用Spark操作hive是遇到一个异常:
Exception in thread "main" java.lang.NoClassDefFoundError: org/codehaus/janino/InternalCompilerException
at org.apache.spark.sql.catalyst.expressions.codegen.CodegenContext.addMutableState(CodeGenerator.scala:275)
at org.apache.spark.sql.execution.InputRDDCodegen.doProduce(WholeStageCodegenExec.scala:458)
at org.apache.spark.sql.execution.InputRDDCodegen.doProduce$(WholeStageCodegenExec.scala:456)
at org.apache.spark.sql.execution.InputAdapter.doProduce(WholeStageCodegenExec.scala:496)
at org.apache.spark.sql.execution.CodegenSupport.$anonfun$produce$1(WholeStageCodegenExec.scala:95)

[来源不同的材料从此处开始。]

-- ==== Sys2Proof/Tests/Slice0.lean ====
section
/-! SUPPORT. Tests. The expected values come from 95_test_vectors.md (named in each comment) or are written out from the encodings of
30_encoding.md; the last part shows that the hypotheses of the statements can be met. -/

namespace Sys2Proof.Tests

-- One theorem at a time: the kernel evaluations of this file, all at once, would ask for more threads than a sandbox gives.
set_option Elab.async false

open Sys2Proof.Machine

/-! ## Helpers -/

/-- Writes bytes over a sequence from an index on. -/
def overlay (s : List Byte) (part : Nat × List Byte) : List Byte :=
  s.take part.1 ++ part.2 ++ s.drop (part.1 + part.2.length)

/-- `Z(k; p1: bytes1; ...)` of 95_test_vectors.md. -/
def zFrame (k : Byte) (parts : List (Nat × List Byte)) : List Byte :=
  parts.foldl overlay ([0x55#8, 0xAA#8, 0xEB#8, 0x90#8, k] ++ List.replicate 295 0x00#8)

/-- The body of `Z(k; ...)`. -/
def zBody (parts : List (Nat × List Byte)) : List Byte := (zFrame 0x00#8 parts).drop 5

/-- `S(off)` of 95_test_vectors.md, section 5. -/
def sParts (off : Nat) : List (Nat × List Byte) :=
  [(118 + off, [0x39#8, 0x30#8, 0x00#8, 0x00#8]), (142 + off, [0xCD#8, 0x81#8, 0x01#8, 0x00#8]),
   (146 + off, [0xA0#8, 0x86#8, 0x01#8, 0x00#8]), (150 + off, [0x2A#8, 0x00#8, 0x00#8, 0x00#8]), (166 + off, [0x01#8]),
   (167 + off, [0x00#8])]

/-- ASCII `"JK_BD6.0"`. -/
def jkBd60 : List Byte := [0x4A#8, 0x4B#8, 0x5F#8, 0x42#8, 0x44#8, 0x36#8, 0x2E#8, 0x30#8]

/-- A session right after reset but for its offset. -/
def sessionAt (off : Nat) : Session := { Session.initial with variantOffset := off }

/-- The state after reset with this session. -/
def stateOf (σ : Session) : State := { State.reset with session := some σ }

/-- The state after reset with these transactions pending. -/
def pendingState (ts : List Transaction) : State := { State.reset with pending := ts }

/-- The outcome is a next state of which `p` holds. -/
def nextWith (o : Result) (p : State → Bool) : Bool :=
  match o with
  | .next s => p s
  | .fault _ => false
  | .refused _ => false

/-- The outcome is a next state whose session satisfies `p`. -/
def sessionWith (o : Result) (p : Session → Bool) : Bool :=
  nextWith o fun s =>
    match s.session with
    | some σ => p σ
    | none => false

/-- The six status registers. -/
def statusOf (σ : Session) : Option Word32 × Option Word32 × Option Word32 × Option Word32 × Option Bool × Option Bool :=
  (σ.totalVoltage, σ.remainingCapacity, σ.nominalCapacity, σ.cycleCount, σ.chargeEnabled, σ.dischargeEnabled)

/-- The kinds of the `frame` events, in order. -/
def kindsOf (s : State) : List Byte :=
  s.events.filterMap fun e =>
    match e with
    | .frame f => some f.kind
    | _ => none
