-- ==== Sys2Proof/Machine/Builder.lean ====
section
/-! DEFINITION. The tree builder: BUILD (spec 41_frequency_and_build.md R135 to R138). -/

namespace Sys2Proof.Machine

/-- The ordering key of a node (00_scope.md R11): weight, rank, index. The rank is the 9-bit `sym`, 256 for NOSYM. -/
structure Key where
  weight : Word
  rank   : BitVec 9
  idx    : Idx
  deriving DecidableEq, Repr

/-- `key(i)` of the record at index i (R11). -/
def keyOf (i : Idx) (r : Node) : Key := ⟨r.weight, symCode r.sym, i⟩

/-- The lexicographic order of keys, each part unsigned (R136). -/
def Key.lt (x y : Key) : Bool :=
  decide (x.weight < y.weight) ||
    (decide (x.weight = y.weight) &&
      (decide (x.rank < y.rank) || (decide (x.rank = y.rank) && decide (x.idx < y.idx))))

/-- "x <- the element of Q with the least key ; Q <- Q without x" (R135); none when Q is empty. -/
def popLeast : List Key → Option (Key × List Key)
  | [] => none
  | k :: ks =>
    match popLeast ks with
    | none => some (k, [])
    | some (m, rest) => if k.lt m then some (k, ks) else some (m, k :: rest)

/-- The symbols of non-zero frequency with their counts, in ascending order of symbol: S of R135. -/
def presentSymbols (freq : Vector Word 256) : List (Byte × Word) :=
  freq.toList.zipIdx.filterMap (fun p => if p.1 = 0 then none else some (BitVec.ofNat 8 p.2, p.1))

/-- The exact total of all FREQ entries (R135, R140 (b)). -/
def freqTotal (freq : Vector Word 256) : Nat := (freq.toList.map BitVec.toNat).sum

/-- How many nodes the tree over n symbols takes (R135). -/
def nodesNeeded (n : Nat) : Nat := if n = 1 then 2 else 2 * n - 1

/-- One leaf per symbol, at rising indexes (R135). -/
def allocLeaves : List (Byte × Word) → State → State
  | [], s => s
  | (sym, w) :: rest, s => allocLeaves rest (alloc (leafNode sym w) s)

/-- Q of R135 after the leaves: the keys of indexes 0 .. N-1. The queue is working storage of one BUILD; each element
carries the key of its node (10_state.md R39, log 9). -/
def leafKeys (present : List (Byte × Word)) : List Key :=
  present.zipIdx.map (fun p => keyOf (BitVec.ofNat 10 p.2) (leafNode p.1.1 p.1.2))

/-- The node a merge makes: weight the sum, the first extracted left, the second right (R135). -/
def mergedNode (x y : Key) : Node := ⟨none, x.weight + y.weight, x.idx, y.idx⟩

/-- The merge loop (R135), as many rounds as `fuel` allows: while Q has more than one element the two of least key are
merged; then ROOT is the one element. As many rounds as Q has elements are enough. -/
def mergeLoop : Nat → List Key → State → State
  | 0, _, s => s
  | fuel + 1, q, s =>
    match popLeast q with
    | none => s
    | some (x, q1) =>
      match popLeast q1 with
      | none => { s with root := x.idx }
      | some (y, q2) =>
        mergeLoop fuel (keyOf s.nodeCnt (mergedNode x y) :: q2) (alloc (mergedNode x y) s)

/-- The single-symbol tree (R137): an internal root wraps the leaf at index 0, the code is "0". -/
def wrapSingle (w : Word) (s : State) : State :=
  { alloc ⟨none, w, 0, NIL⟩ s with root := s.nodeCnt }

/-- The tree over the present symbols, made in an empty arena (R135). -/
def growTree (present : List (Byte × Word)) (s : State) : State :=
  match present with
  | [(sym, w)] => wrapSingle w (allocLeaves [(sym, w)] s)
  | _ => mergeLoop present.length (leafKeys present) (allocLeaves present s)

/-- BUILD's own pseudocode (R135): the old tree is released first, then EmptyInputError, NodeMemoryFullError,
WeightOverflowError in this order, then the tree is made. -/
def buildBody (P : Config.Params) (s : State) : Result :=
  let s0 := { discardTree s with mode := .idle }
  let present := presentSymbols s.freq
  if present.length = 0 then raised .emptyInput 0 0 s0
  else if P.nodeN < nodesNeeded present.length then raised .nodeMemoryFull 0x100 0 s0
  else if 2 ^ 32 ≤ freqTotal s.freq then raised .weightOverflow 0x100 0 s0
  else .next { growTree present s0 with mode := .ready }

/-- BUILD (R135). -/
def execBuild (s : State) : Result := guarded .build (buildBody Config.params) s

end Sys2Proof.Machine
end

at org.apache.spark.sql.execution.SparkPlan.$anonfun$executeQuery$1(SparkPlan.scala:213)
at org.apache.spark.rdd.RDDOperationScope$.withScope(RDDOperationScope.scala:151)..............
我这原本涉及该问题的相关依赖是这些:
<dependency>
<groupId>org.apache.spark</groupId>
<artifactId>spark-sql_2.12</artifactId>
<version>3.0.0</version>
</dependency>
查阅资料说缺少相关依赖,于是加上该依赖:
<dependency>
<groupId>org.codehaus.janino</groupId>
<artifactId>janino</artifactId>
<version>3.0.8</version>
</dependency>
添加完依赖记得重新加载一下
再运行代码又出了个新异常:
2023-08-07 21:22:59,172{yy/MM/ddorg.codehaus.janino.InternalCompilerException: Compiling "GeneratedClass": Two non-abstract methods "public int scala.collection.TraversableOnce.size()" have the same parameter types, declaring type and return type
at org.codehaus.janino.UnitCompiler.compileUnit(UnitCompiler.java:361)
at org.codehaus.janino.SimpleCompiler.cook(SimpleCompiler.java:234)
at org.codehaus.janino.SimpleCompiler.compileToClassLoader(SimpleCompiler.java:446)
at org.codehaus.janino.ClassBodyEvaluator.compileToClass(ClassBodyEvaluator.java:313)
at org.codehaus.janino.ClassBodyEvaluator.cook(ClassBodyEvaluator.java:235)
at org.codehaus.janino.SimpleCompiler.cook(SimpleCompiler.java:204)
at org.codehaus.commons.compiler.Cookable.cook(Cookable.java:80)
at org.apache.spark.sql.catalyst.expressions.codegen.CodeGenerator$.org$apache$spark$sql$catalyst$expressions$codegen$CodeGenerator$$doCompile(CodeGenerator.scala:1370)
at org.apache.spark.sql.catalyst.expressions.codegen.CodeGenerator$$anon$1.load(CodeGenerator.scala:1467)
at org.apache.spark.sql.catalyst.expressions.codegen.CodeGenerator$$anon$1.load(CodeGenerator.scala:1464)
at org.sparkproject.guava.cache.LocalCache$LoadingValueReference.loadFuture(LocalCache.java:3599).................
这是因为上述两个依赖间发生了冲突,在这里可以查看到spark-sql_2.12冲突部分版本是3.0.16,
而我刚刚添加的依赖版本是3.0.8,所以为了解决冲突需要把spark-sql_2.12冲突部分排除掉,新加的依赖要和spark-sql_2.12里版本一致,即3.0.16版本的janino
现在这两个依赖改为下面这样:
<dependency>
<groupId>org.apache.spark</groupId>
<artifactId>spark-sql_2.12</artifactId>
<version>3.0.0</version>
<exclusions>
<exclusion>
<groupId>org.codehaus.janino</groupId>
<artifactId>janino</artifactId>
</exclusion>
<exclusion>
<groupId>org.codehaus.janino</groupId>
<artifactId>commons-compiler</artifactId>
</exclusion>
</exclusions>
</dependency>
<dependency>
<groupId>org.codehaus.janino</groupId>
<artifactId>janino</artifactId>
<version>3.0.16</version>
</dependency>
重新加载一下依赖,问题成功解决